/-! ### queueReport -/
@[simp] theorem queueReport_now (d : Dev) (die : Nat) (r : Rec) : (queueReport d die r).now = d.now := by simp only [queueReport]
@[simp] theorem queueReport_freeCtr (d : Dev) (die : Nat) (r : Rec) : (queueReport d die r).freeCtr = d.freeCtr := by simp only [queueReport]
@[simp] theorem queueReport_regs (d : Dev) (die : Nat) (r : Rec) : (queueReport d die r).regs = d.regs := by simp only [queueReport]
@[simp] theorem queueReport_latch (d : Dev) (die : Nat) (r : Rec) : (queueReport d die r).latch = d.latch := by simp only [queueReport]
@[simp] theorem queueReport_cores (d : Dev) (die : Nat) (r : Rec) : (queueReport d die r).cores = d.cores := by simp only [queueReport]
@[simp] theorem queueReport_sigs (d : Dev) (die : Nat) (r : Rec) : (queueReport d die r).sigs = d.sigs := by simp only [queueReport]
@[simp] theorem queueReport_flits (d : Dev) (die : Nat) (r : Rec) : (queueReport d die r).flits = d.flits := by simp only [queueReport]
@[simp] theorem queueReport_mem (d : Dev) (die : Nat) (r : Rec) : (queueReport d die r).mem = d.mem := by simp only [queueReport]
@[simp] theorem queueReport_qm (d : Dev) (die : Nat) (r : Rec) : (queueReport d die r).qm = d.qm := by simp only [queueReport]
@[simp] theorem queueReport_ext (d : Dev) (die : Nat) (r : Rec) : (queueReport d die r).ext = d.ext := by simp only [queueReport]
@[simp] theorem queueReport_fab (d : Dev) (die : Nat) (r : Rec) : (queueReport d die r).fab = d.fab := by simp only [queueReport]
@[simp] theorem queueReport_orb (d : Dev) (die : Nat) (r : Rec) : (queueReport d die r).orb = d.orb := by simp only [queueReport]
@[simp] theorem queueReport_tim (d : Dev) (die : Nat) (r : Rec) : (queueReport d die r).tim = d.tim := by simp only [queueReport]
@[simp] theorem queueReport_pcieA (d : Dev) (die : Nat) (r : Rec) : (queueReport d die r).pcieA = d.pcieA := by simp only [queueReport]
@[simp] theorem queueReport_pcieB (d : Dev) (die : Nat) (r : Rec) : (queueReport d die r).pcieB = d.pcieB := by simp only [queueReport]
@[simp] theorem queueReport_mgmtPortB (d : Dev) (die : Nat) (r : Rec) : (queueReport d die r).mgmtPortB = d.mgmtPortB := by simp only [queueReport]
@[simp] theorem queueReport_sec (d : Dev) (die : Nat) (r : Rec) : (queueReport d die r).sec = d.sec := by simp only [queueReport]
@[simp] theorem queueReport_state (d : Dev) (die : Nat) (r : Rec) : (queueReport d die r).state = d.state := by simp only [queueReport]
@[simp] theorem queueReport_factoryTest (d : Dev) (die : Nat) (r : Rec) : (queueReport d die r).factoryTest = d.factoryTest := by simp only [queueReport]
@[simp] theorem queueReport_powerLost (d : Dev) (die : Nat) (r : Rec) : (queueReport d die r).powerLost = d.powerLost := by simp only [queueReport]
@[simp] theorem queueReport_modRst (d : Dev) (die : Nat) (r : Rec) : (queueReport d die r).modRst = d.modRst := by simp only [queueReport]
@[simp] theorem queueReport_pwr (d : Dev) (die : Nat) (r : Rec) : (queueReport d die r).pwr = d.pwr := by simp only [queueReport]
@[simp] theorem queueReport_boot (d : Dev) (die : Nat) (r : Rec) : (queueReport d die r).boot = d.boot := by simp only [queueReport]
@[simp] theorem queueReport_rst (d : Dev) (die : Nat) (r : Rec) : (queueReport d die r).rst = d.rst := by simp only [queueReport]
@[simp] theorem queueReport_out (d : Dev) (die : Nat) (r : Rec) : (queueReport d die r).out = d.out := by simp only [queueReport]

@[simp] theorem setPcie_a_now (d : Dev) (x : Pcie) : (setPcie d .a x).now = d.now := by simp only [setPcie]
@[simp] theorem setPcie_a_freeCtr (d : Dev) (x : Pcie) : (setPcie d .a x).freeCtr = d.freeCtr := by simp only [setPcie]
@[simp] theorem setPcie_a_regs (d : Dev) (x : Pcie) : (setPcie d .a x).regs = d.regs := by simp only [setPcie]
@[simp] theorem setPcie_a_latch (d : Dev) (x : Pcie) : (setPcie d .a x).latch = d.latch := by simp only [setPcie]
@[simp] theorem setPcie_a_cores (d : Dev) (x : Pcie) : (setPcie d .a x).cores = d.cores := by simp only [setPcie]
@[simp] theorem setPcie_a_sigs (d : Dev) (x : Pcie) : (setPcie d .a x).sigs = d.sigs := by simp only [setPcie]
@[simp] theorem setPcie_a_flits (d : Dev) (x : Pcie) : (setPcie d .a x).flits = d.flits := by simp only [setPcie]
@[simp] theorem setPcie_a_mem (d : Dev) (x : Pcie) : (setPcie d .a x).mem = d.mem := by simp only [setPcie]
@[simp] theorem setPcie_a_qm (d : Dev) (x : Pcie) : (setPcie d .a x).qm = d.qm := by simp only [setPcie]
@[simp] theorem setPcie_a_ext (d : Dev) (x : Pcie) : (setPcie d .a x).ext = d.ext := by simp only [setPcie]
@[simp] theorem setPcie_a_fab (d : Dev) (x : Pcie) : (setPcie d .a x).fab = d.fab := by simp only [setPcie]
@[simp] theorem setPcie_a_orb (d : Dev) (x : Pcie) : (setPcie d .a x).orb = d.orb := by simp only [setPcie]
@[simp] theorem setPcie_a_tim (d : Dev) (x : Pcie) : (setPcie d .a x).tim = d.tim := by simp only [setPcie]
@[simp] theorem setPcie_a_pcieB (d : Dev) (x : Pcie) : (setPcie d .a x).pcieB = d.pcieB := by simp only [setPcie]
@[simp] theorem setPcie_a_mgmtPortB (d : Dev) (x : Pcie) : (setPcie d .a x).mgmtPortB = d.mgmtPortB := by simp only [setPcie]
@[simp] theorem setPcie_a_sec (d : Dev) (x : Pcie) : (setPcie d .a x).sec = d.sec := by simp only [setPcie]
@[simp] theorem setPcie_a_flt (d : Dev) (x : Pcie) : (setPcie d .a x).flt = d.flt := by simp only [setPcie]
@[simp] theorem setPcie_a_state (d : Dev) (x : Pcie) : (setPcie d .a x).state = d.state := by simp only [setPcie]
@[simp] theorem setPcie_a_factoryTest (d : Dev) (x : Pcie) : (setPcie d .a x).factoryTest = d.factoryTest := by simp only [setPcie]
@[simp] theorem setPcie_a_powerLost (d : Dev) (x : Pcie) : (setPcie d .a x).powerLost = d.powerLost := by simp only [setPcie]
@[simp] theorem setPcie_a_modRst (d : Dev) (x : Pcie) : (setPcie d .a x).modRst = d.modRst := by simp only [setPcie]
@[simp] theorem setPcie_a_pwr (d : Dev) (x : Pcie) : (setPcie d .a x).pwr = d.pwr := by simp only [setPcie]
@[simp] theorem setPcie_a_boot (d : Dev) (x : Pcie) : (setPcie d .a x).boot = d.boot := by simp only [setPcie]
@[simp] theorem setPcie_a_rst (d : Dev) (x : Pcie) : (setPcie d .a x).rst = d.rst := by simp only [setPcie]
@[simp] theorem setPcie_a_out (d : Dev) (x : Pcie) : (setPcie d .a x).out = d.out := by simp only [setPcie]
@[simp] theorem setPcie_b_now (d : Dev) (x : Pcie) : (setPcie d .b x).now = d.now := by simp only [setPcie]
@[simp] theorem setPcie_b_freeCtr (d : Dev) (x : Pcie) : (setPcie d .b x).freeCtr = d.freeCtr := by simp only [setPcie]
@[simp] theorem setPcie_b_regs (d : Dev) (x : Pcie) : (setPcie d .b x).regs = d.regs := by simp only [setPcie]
@[simp] theorem setPcie_b_latch (d : Dev) (x : Pcie) : (setPcie d .b x).latch = d.latch := by simp only [setPcie]
@[simp] theorem setPcie_b_cores (d : Dev) (x : Pcie) : (setPcie d .b x).cores = d.cores := by simp only [setPcie]
@[simp] theorem setPcie_b_sigs (d : Dev) (x : Pcie) : (setPcie d .b x).sigs = d.sigs := by simp only [setPcie]
@[simp] theorem setPcie_b_flits (d : Dev) (x : Pcie) : (setPcie d .b x).flits = d.flits := by simp only [setPcie]
@[simp] theorem setPcie_b_mem (d : Dev) (x : Pcie) : (setPcie d .b x).mem = d.mem := by simp only [setPcie]
@[simp] theorem setPcie_b_qm (d : Dev) (x : Pcie) : (setPcie d .b x).qm = d.qm := by simp only [setPcie]
@[simp] theorem setPcie_b_ext (d : Dev) (x : Pcie) : (setPcie d .b x).ext = d.ext := by simp only [setPcie]
@[simp] theorem setPcie_b_fab (d : Dev) (x : Pcie) : (setPcie d .b x).fab = d.fab := by simp only [setPcie]
@[simp] theorem setPcie_b_orb (d : Dev) (x : Pcie) : (setPcie d .b x).orb = d.orb := by simp only [setPcie]
@[simp] theorem setPcie_b_tim (d : Dev) (x : Pcie) : (setPcie d .b x).tim = d.tim := by simp only [setPcie]
@[simp] theorem setPcie_b_pcieA (d : Dev) (x : Pcie) : (setPcie d .b x).pcieA = d.pcieA := by simp only [setPcie]
@[simp] theorem setPcie_b_mgmtPortB (d : Dev) (x : Pcie) : (setPcie d .b x).mgmtPortB = d.mgmtPortB := by simp only [setPcie]
@[simp] theorem setPcie_b_sec (d : Dev) (x : Pcie) : (setPcie d .b x).sec = d.sec := by simp only [setPcie]
@[simp] theorem setPcie_b_flt (d : Dev) (x : Pcie) : (setPcie d .b x).flt = d.flt := by simp only [setPcie]
@[simp] theorem setPcie_b_state (d : Dev) (x : Pcie) : (setPcie d .b x).state = d.state := by simp only [setPcie]
@[simp] theorem setPcie_b_factoryTest (d : Dev) (x : Pcie) : (setPcie d .b x).factoryTest = d.factoryTest := by simp only [setPcie]
@[simp] theorem setPcie_b_powerLost (d : Dev) (x : Pcie) : (setPcie d .b x).powerLost = d.powerLost := by simp only [setPcie]
@[simp] theorem setPcie_b_modRst (d : Dev) (x : Pcie) : (setPcie d .b x).modRst = d.modRst := by simp only [setPcie]
@[simp] theorem setPcie_b_pwr (d : Dev) (x : Pcie) : (setPcie d .b x).pwr = d.pwr := by simp only [setPcie]
@[simp] theorem setPcie_b_boot (d : Dev) (x : Pcie) : (setPcie d .b x).boot = d.boot := by simp only [setPcie]
@[simp] theorem setPcie_b_rst (d : Dev) (x : Pcie) : (setPcie d .b x).rst = d.rst := by simp only [setPcie]
@[simp] theorem setPcie_b_out (d : Dev) (x : Pcie) : (setPcie d .b x).out = d.out := by simp only [setPcie]
@[simp] theorem setPcie_now (d : Dev) (p : HostPort) (x : Pcie) : (setPcie d p x).now = d.now := by cases p <;> simp only [setPcie]
@[simp] theorem setPcie_freeCtr (d : Dev) (p : HostPort) (x : Pcie) : (setPcie d p x).freeCtr = d.freeCtr := by cases p <;> simp only [setPcie]
@[simp] theorem setPcie_regs (d : Dev) (p : HostPort) (x : Pcie) : (setPcie d p x).regs = d.regs := by cases p <;> simp only [setPcie]
@[simp] theorem setPcie_latch (d : Dev) (p : HostPort) (x : Pcie) : (setPcie d p x).latch = d.latch := by cases p <;> simp only [setPcie]
@[simp] theorem setPcie_cores (d : Dev) (p : HostPort) (x : Pcie) : (setPcie d p x).cores = d.cores := by cases p <;> simp only [setPcie]
@[simp] theorem setPcie_sigs (d : Dev) (p : HostPort) (x : Pcie) : (setPcie d p x).sigs = d.sigs := by cases p <;> simp only [setPcie]
@[simp] theorem setPcie_flits (d : Dev) (p : HostPort) (x : Pcie) : (setPcie d p x).flits = d.flits := by cases p <;> simp only [setPcie]
@[simp] theorem setPcie_mem (d : Dev) (p : HostPort) (x : Pcie) : (setPcie d p x).mem = d.mem := by cases p <;> simp only [setPcie]
@[simp] theorem setPcie_qm (d : Dev) (p : HostPort) (x : Pcie) : (setPcie d p x).qm = d.qm := by cases p <;> simp only [setPcie]
@[simp] theorem setPcie_ext (d : Dev) (p : HostPort) (x : Pcie) : (setPcie d p x).ext = d.ext := by cases p <;> simp only [setPcie]
@[simp] theorem setPcie_fab (d : Dev) (p : HostPort) (x : Pcie) : (setPcie d p x).fab = d.fab := by cases p <;> simp only [setPcie]
@[simp] theorem setPcie_orb (d : Dev) (p : HostPort) (x : Pcie) : (setPcie d p x).orb = d.orb := by cases p <;> simp only [setPcie]
@[simp] theorem setPcie_tim (d : Dev) (p : HostPort) (x : Pcie) : (setPcie d p x).tim = d.tim := by cases p <;> simp only [setPcie]
@[simp] theorem setPcie_mgmtPortB (d : Dev) (p : HostPort) (x : Pcie) : (setPcie d p x).mgmtPortB = d.mgmtPortB := by cases p <;> simp only [setPcie]
@[simp] theorem setPcie_sec (d : Dev) (p : HostPort) (x : Pcie) : (setPcie d p x).sec = d.sec := by cases p <;> simp only [setPcie]
@[simp] theorem setPcie_flt (d : Dev) (p : HostPort) (x : Pcie) : (setPcie d p x).flt = d.flt := by cases p <;> simp only [setPcie]
@[simp] theorem setPcie_state (d : Dev) (p : HostPort) (x : Pcie) : (setPcie d p x).state = d.state := by cases p <;> simp only [setPcie]
@[simp] theorem setPcie_factoryTest (d : Dev) (p : HostPort) (x : Pcie) : (setPcie d p x).factoryTest = d.factoryTest := by cases p <;> simp only [setPcie]
@[simp] theorem setPcie_powerLost (d : Dev) (p : HostPort) (x : Pcie) : (setPcie d p x).powerLost = d.powerLost := by cases p <;> simp only [setPcie]
@[simp] theorem setPcie_modRst (d : Dev) (p : HostPort) (x : Pcie) : (setPcie d p x).modRst = d.modRst := by cases p <;> simp only [setPcie]
@[simp] theorem setPcie_pwr (d : Dev) (p : HostPort) (x : Pcie) : (setPcie d p x).pwr = d.pwr := by cases p <;> simp only [setPcie]
@[simp] theorem setPcie_boot (d : Dev) (p : HostPort) (x : Pcie) : (setPcie d p x).boot = d.boot := by cases p <;> simp only [setPcie]
@[simp] theorem setPcie_rst (d : Dev) (p : HostPort) (x : Pcie) : (setPcie d p x).rst = d.rst := by cases p <;> simp only [setPcie]
@[simp] theorem setPcie_out (d : Dev) (p : HostPort) (x : Pcie) : (setPcie d p x).out = d.out := by cases p <;> simp only [setPcie]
___
_Instructions to follow:_
Write out, from the lines above, only those from the line with "theorem setPcie_flits (d" to the line with "theorem setPcie_tim (d", exactly as given, including the first and the last.

_Exercise result:_
@[simp] theorem setPcie_flits (d : Dev) (p : HostPort) (x : Pcie) : (setPcie d p x).flits = d.flits := by cases p <;> simp only [setPcie]
@[simp] theorem setPcie_mem (d : Dev) (p : HostPort) (x : Pcie) : (setPcie d p x).mem = d.mem := by cases p <;> simp only [setPcie]
@[simp] theorem setPcie_qm (d : Dev) (p : HostPort) (x : Pcie) : (setPcie d p x).qm = d.qm := by cases p <;> simp only [setPcie]
@[simp] theorem setPcie_ext (d : Dev) (p : HostPort) (x : Pcie) : (setPcie d p x).ext = d.ext := by cases p <;> simp only [setPcie]
@[simp] theorem setPcie_fab (d : Dev) (p : HostPort) (x : Pcie) : (setPcie d p x).fab = d.fab := by cases p <;> simp only [setPcie]
@[simp] theorem setPcie_orb (d : Dev) (p : HostPort) (x : Pcie) : (setPcie d p x).orb = d.orb := by cases p <;> simp only [setPcie]
@[simp] theorem setPcie_tim (d : Dev) (p : HostPort) (x : Pcie) : (setPcie d p x).tim = d.tim := by cases p <;> simp only [setPcie]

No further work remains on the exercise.